17. The process of claim 15 further comprising a step of applying an encapsulant layer to the back side of the photovoltaic cell, said encapsulant layer having one or more openings corresponding to the electrical contacts on the back side of the photovoltaic cell and to the one or more holes in the interlayer dielectric layer.

18. An integrated back-sheet for a back contact photovoltaic module, comprising:

a polymer substrate; and

a die cut metal foil circuit adhered to the polymer substrate by an extruded thermoplastic adhesive layer between the polymer substrate and the die cut metal foil circuit.

19. An integrated back-sheet for a back contact photovoltaic module, comprising:

a polymer substrate; and

a patterned metal foil circuit adhered to the polymer substrate by an extruded thermoplastic adhesive layer between the polymer substrate and the patterned metal foil circuit, wherein the patterned metal foil circuit is characterized by edges having side surfaces with a root-mean-square (RMS) roughness value of less than about 40 nm within a 5×5 μm2 area measured by atomic force microscopy.

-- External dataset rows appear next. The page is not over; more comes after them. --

-- ==== Sys2Proof/Machine/Bus.lean ====
section
/-! DEFINITION. The meanings of the five bus transaction kinds (spec/41_pipeline.md R106 to R109). Each is one clock edge
that samples the kind's bus word: the launch and egress tests of R104 and R102 are part of the edge, so a kind's effect at
the later edges comes from the word standing in the stages. -/

namespace Sys2Proof.Machine

/-- BUS_IDLE (R109): `valid = 0`; "nothing but the shift happens". -/
def execBusIdle (readWrite : Bool) (addr data : Word) (s : State) : Answer :=
  sampleBus { addr := addr, data := data, readWrite := readWrite, valid := false } s

/-- BUS_READ_OWNED (R106): `stage[0] <- b ; raddr[i] <- r`. -/
def execBusReadOwned (addr data : Word) (s : State) : Answer :=
  sampleBus { addr := addr, data := data, readWrite := false, valid := true } s

/-- BUS_READ_UNOWNED (R108): no bank owns the address, so no `raddr` changes. -/
def execBusReadUnowned (addr data : Word) (s : State) : Answer :=
  sampleBus { addr := addr, data := data, readWrite := false, valid := true } s

/-- BUS_WRITE_OWNED (R107): passes through; "no storage row changes because of `b`" (D11). -/
def execBusWriteOwned (addr data : Word) (s : State) : Answer :=
  sampleBus { addr := addr, data := data, readWrite := true, valid := true } s

/-- BUS_WRITE_UNOWNED (R107): passes through. -/
def execBusWriteUnowned (addr data : Word) (s : State) : Answer :=
  sampleBus { addr := addr, data := data, readWrite := true, valid := true } s

end Sys2Proof.Machine
end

20. A back contact solar cell module comprising:

the integrated back-sheet of claim 19;

a back contact photovoltaic cell having a front side and a back side, said photovoltaic cell having electrical contacts on the back side of the photovoltaic cell;

an interlayer dielectric layer between the patterned metal foil circuit of the integrated backsheet and the electrical contacts on the back side of the back contact photovoltaic cell, said interlayer dielectric layer having one or more holes aligned over one or more of said patterned metal foil circuits, wherein the electrical contacts on the back side of the photovoltaic cell are electrically connected to one or more of said patterned metal foil circuits through said holes in said interlayer dielectric layer.

21. The back contact solar cell module of claim 20 wherein the patterned metal foil circuit is adhered to the polymer substrate by an extruded ethylene copolymer adhesive.